(Source records)

-- ==== Sys2Proof/Machine/State.lean ====
section
/-! DEFINITION. The state of one instance of the block as plain data (10_state.md R10-R26): every register of R10, the
output trace OUT of R23, the capacity of the instance (R6), and three fields of the model's own: the operations the
environment has still to issue, the answer of the last combinational function, and the counter of free bytes. -/

namespace Sys2Proof.Machine

/-- PSTATE, the state of the core parser: exactly three values (R13; the hardware code 3 is no state, D14). -/
inductive PState where
  | status
  | data1
  | data2
deriving DecidableEq, Repr

/-- XSTATE, the state of the SysEx accumulator: exactly two values (R15). -/
inductive XState where
  | idle
  | accumulating
deriving DecidableEq, Repr

/-- MSG, the single static message slot (R11, R14). -/
structure Msg where
  status : Byte
  data1 : Byte
  data2 : Byte
deriving DecidableEq, Repr

/-- XBUF as (index, byte) pairs, indices rising: the block's only memory (R30). An index that is not listed holds no
byte (log 11). -/
abbrev Memory := List Host.Cell

/-- The events of R23. An event carries copies of the values (D17, log 24). -/
inductive Event where
  /-- `MsgReady(h, status, data1, data2)`. -/
  | msgReady (h : Handler) (status data1 data2 : Byte)
  /-- `SysExReady(h, bytes)`; the delivered length is `bytes.length`. -/
  | sysExReady (h : Handler) (bytes : List Byte)
deriving DecidableEq, Repr

/-- What a combinational function answers (R70, R130). -/
inductive Answer where
  | bit (value : Bool)
  | command (c : Command)
  | channel (n : BitVec 4)
  | word (w : Word)
deriving DecidableEq, Repr

/-- The operations of R140, each its own port (R54). `codecWord` is ENCODE with its operands packed as a DAC word, the
encoded form of opcode-table row DAC_WORD (log 8). -/
inductive Operation where
  | reset
  | feed (b : Byte)
  | setFilter (p : StatusMask)
  | setMsgCb (h : Handler)
  | setSysexCb (h : Handler)
  | isStatus (b : Byte)
  | isData (b : Byte)
  | commandOf (b : Byte)
  | channelOf (b : Byte)
  | isCommand (b : Byte) (c : Command)
  | encode (cfg : DacConfig) (value : Word)
  | codecWord (w : Word)
deriving DecidableEq, Repr

/-- One thing the environment does (log 7): issue one operation, or begin a second before the first has completed
(R175, R196). -/
inductive Request where
  | one (o : Operation)
  | overlapping (first second : Operation)
deriving DecidableEq, Repr

/-- Why the machine stops. The block itself "has no exception, no trap, no fault and no error output" (R170). -/
inductive Fault where
  /-- Raised by `writeXbuf` for an index outside 0..C-1, an address of XBUF that does not exist (R30). Safe: the block
  does nothing of the kind (R34), and no state that meets `State.Inv` raises it. -/
  | xbufIndex (index : Nat)
deriving DecidableEq, Repr

/-- Why an operation has no meaning. -/
inductive Refusal where
  /-- Raised by `exec` for an instruction without a meaning; no arm raises it now. Safe. -/
  | notModelled (mnemonic : String)
  /-- Raised by `serve` for a state-touching operation begun while another is in progress: "a model gives such a nested
  operation no meaning (it refuses it)" (R175, R196, D22). Safe. -/
  | reentrant
  /-- Raised by `runBytes` for bytes that are no encoded operand. Safe; neither FEED nor a DAC word raises it (R55). -/
  | undecodable (e : DecodeError)
deriving DecidableEq, Repr

/-- The state of one instance of the block. -/
structure State where
  /-- C, the fixed capacity of XBUF in bytes (R6, R16): a parameter of the instance, which no operation writes. -/
  capacity : Nat
  /-- PSTATE (R13). -/
  pstate : PState
  /-- MSG (R14). -/
  msg : Msg
  /-- XSTATE (R15). -/
  xstate : XState
  /-- XBUF (R16). -/
  xbuf : Memory
  /-- FILT (R18). -/
  filt : Option StatusMask
  /-- MSG_CB (R19). -/
  msgCb : Option Handler
  /-- SX_CB (R20). -/
  sxCb : Option Handler
  /-- OUT, the events emitted since reset, oldest first (R23). -/
  out : List Event
  /-- The model's own: what the last combinational function answered (log 9). -/
  answer : Option Answer
  /-- The model's own: the requests the environment has still to make, oldest first (log 7). -/
  stim : List Request
  /-- The model's own: how many free bytes have been drawn (log 5). -/
  freeCtr : Nat
deriving DecidableEq, Repr

/-- What an operation does: the three outcomes of a step. -/
abbrev Result := Host.Outcome State Fault Refusal

/-- The machine right after reset (R10, R190). The capacity is the open parameter (log 1). MSG is "unspecified" in the
spec and 0x00 here (DESIGN CHOICE, log 4). -/
def State.reset : State :=
  { capacity := Config.sysexCapacity
    pstate := .status
    msg := ⟨0x00#8, 0x00#8, 0x00#8⟩
    xstate := .idle
    xbuf := []
    filt := none
    msgCb := none
    sxCb := none
    out := []
    answer := none
    stim := []
    freeCtr := 0 }

/-! ### The updates every operation is made of; Laws/State.lean has one lemma per field of each. -/

def State.setPState (s : State) (p : PState) : State := { s with pstate := p }
def State.setMsg (s : State) (m : Msg) : State := { s with msg := m }
def State.setXState (s : State) (x : XState) : State := { s with xstate := x }
def State.setXbuf (s : State) (m : Memory) : State := { s with xbuf := m }
def State.setFilt (s : State) (f : Option StatusMask) : State := { s with filt := f }
def State.setMsgCb (s : State) (h : Option Handler) : State := { s with msgCb := h }
def State.setSxCb (s : State) (h : Option Handler) : State := { s with sxCb := h }
def State.setOut (s : State) (es : List Event) : State := { s with out := es }
def State.setAnswer (s : State) (a : Option Answer) : State := { s with answer := a }
def State.setStim (s : State) (rs : List Request) : State := { s with stim := rs }
def State.setFreeCtr (s : State) (n : Nat) : State := { s with freeCtr := n }

end Sys2Proof.Machine
end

**Required work**:
Output the entries above in their entirety, exactly as written.

**Written reply**:
-- ==== Sys2Proof/Machine/State.lean ====
section
/-! DEFINITION. The state of one instance of the block as plain data (10_state.md R10-R26): every register of R10, the
output trace OUT of R23, the capacity of the instance (R6), and three fields of the model's own: the operations the
environment has still to issue, the answer of the last combinational function, and the counter of free bytes. -/

namespace Sys2Proof.Machine

/-- PSTATE, the state of the core parser: exactly three values (R13; the hardware code 3 is no state, D14). -/
inductive PState where
  | status
  | data1
  | data2
deriving DecidableEq, Repr

/-- XSTATE, the state of the SysEx accumulator: exactly two values (R15). -/
inductive XState where
  | idle
  | accumulating
deriving DecidableEq, Repr

/-- MSG, the single static message slot (R11, R14). -/
structure Msg where
  status : Byte
  data1 : Byte
  data2 : Byte
deriving DecidableEq, Repr

/-- XBUF as (index, byte) pairs, indices rising: the block's only memory (R30). An index that is not listed holds no
byte (log 11). -/
abbrev Memory := List Host.Cell

/-- The events of R23. An event carries copies of the values (D17, log 24). -/
inductive Event where
  /-- `MsgReady(h, status, data1, data2)`. -/
  | msgReady (h : Handler) (status data1 data2 : Byte)
  /-- `SysExReady(h, bytes)`; the delivered length is `bytes.length`. -/
  | sysExReady (h : Handler) (bytes : List Byte)
deriving DecidableEq, Repr

/-- What a combinational function answers (R70, R130). -/
inductive Answer where
  | bit (value : Bool)
  | command (c : Command)
  | channel (n : BitVec 4)
  | word (w : Word)
deriving DecidableEq, Repr

/-- The operations of R140, each its own port (R54). `codecWord` is ENCODE with its operands packed as a DAC word, the
encoded form of opcode-table row DAC_WORD (log 8). -/
inductive Operation where
  | reset
  | feed (b : Byte)
  | setFilter (p : StatusMask)
  | setMsgCb (h : Handler)
  | setSysexCb (h : Handler)
  | isStatus (b : Byte)
  | isData (b : Byte)
  | commandOf (b : Byte)
  | channelOf (b : Byte)
  | isCommand (b : Byte) (c : Command)
  | encode (cfg : DacConfig) (value : Word)
  | codecWord (w : Word)
deriving DecidableEq, Repr

/-- One thing the environment does (log 7): issue one operation, or begin a second before the first has completed
(R175, R196). -/
inductive Request where
  | one (o : Operation)
  | overlapping (first second : Operation)
deriving DecidableEq, Repr

/-- Why the machine stops. The block itself "has no exception, no trap, no fault and no error output" (R170). -/
inductive Fault where
  /-- Raised by `writeXbuf` for an index outside 0..C-1, an address of XBUF that does not exist (R30). Safe: the block
  does nothing of the kind (R34), and no state that meets `State.Inv` raises it. -/
  | xbufIndex (index : Nat)
deriving DecidableEq, Repr

/-- Why an operation has no meaning. -/
inductive Refusal where
  /-- Raised by `exec` for an instruction without a meaning; no arm raises it now. Safe. -/
  | notModelled (mnemonic : String)
  /-- Raised by `serve` for a state-touching operation begun while another is in progress: "a model gives such a nested
  operation no meaning (it refuses it)" (R175, R196, D22). Safe. -/
  | reentrant
  /-- Raised by `runBytes` for bytes that are no encoded operand. Safe; neither FEED nor a DAC word raises it (R55). -/
  | undecodable (e : DecodeError)
deriving DecidableEq, Repr

/-- The state of one instance of the block. -/
structure State where
  /-- C, the fixed capacity of XBUF in bytes (R6, R16): a parameter of the instance, which no operation writes. -/
  capacity : Nat
  /-- PSTATE (R13). -/
  pstate : PState
  /-- MSG (R14). -/
  msg : Msg
  /-- XSTATE (R15). -/
  xstate : XState
  /-- XBUF (R16). -/
  xbuf : Memory
  /-- FILT (R18). -/
  filt : Option StatusMask
  /-- MSG_CB (R19). -/
  msgCb : Option Handler
  /-- SX_CB (R20). -/
  sxCb : Option Handler
  /-- OUT, the events emitted since reset, oldest first (R23). -/
  out : List Event
  /-- The model's own: what the last combinational function answered (log 9). -/
  answer : Option Answer
  /-- The model's own: the requests the environment has still to make, oldest first (log 7). -/
  stim : List Request
  /-- The model's own: how many free bytes have been drawn (log 5). -/
  freeCtr : Nat
deriving DecidableEq, Repr

/-- What an operation does: the three outcomes of a step. -/
abbrev Result := Host.Outcome State Fault Refusal

/-- The machine right after reset (R10, R190). The capacity is the open parameter (log 1). MSG is "unspecified" in the
spec and 0x00 here (DESIGN CHOICE, log 4). -/
def State.reset : State :=
  { capacity := Config.sysexCapacity
    pstate := .status
    msg := ⟨0x00#8, 0x00#8, 0x00#8⟩
    xstate := .idle
    xbuf := []
    filt := none
    msgCb := none
    sxCb := none
    out := []
    answer := none
    stim := []
    freeCtr := 0 }

/-! ### The updates every operation is made of; Laws/State.lean has one lemma per field of each. -/

def State.setPState (s : State) (p : PState) : State := { s with pstate := p }
def State.setMsg (s : State) (m : Msg) : State := { s with msg := m }
def State.setXState (s : State) (x : XState) : State := { s with xstate := x }
def State.setXbuf (s : State) (m : Memory) : State := { s with xbuf := m }
def State.setFilt (s : State) (f : Option StatusMask) : State := { s with filt := f }
def State.setMsgCb (s : State) (h : Option Handler) : State := { s with msgCb := h }
def State.setSxCb (s : State) (h : Option Handler) : State := { s with sxCb := h }
def State.setOut (s : State) (es : List Event) : State := { s with out := es }
def State.setAnswer (s : State) (a : Option Answer) : State := { s with answer := a }
def State.setStim (s : State) (rs : List Request) : State := { s with stim := rs }
def State.setFreeCtr (s : State) (n : Nat) : State := { s with freeCtr := n }

end Sys2Proof.Machine
end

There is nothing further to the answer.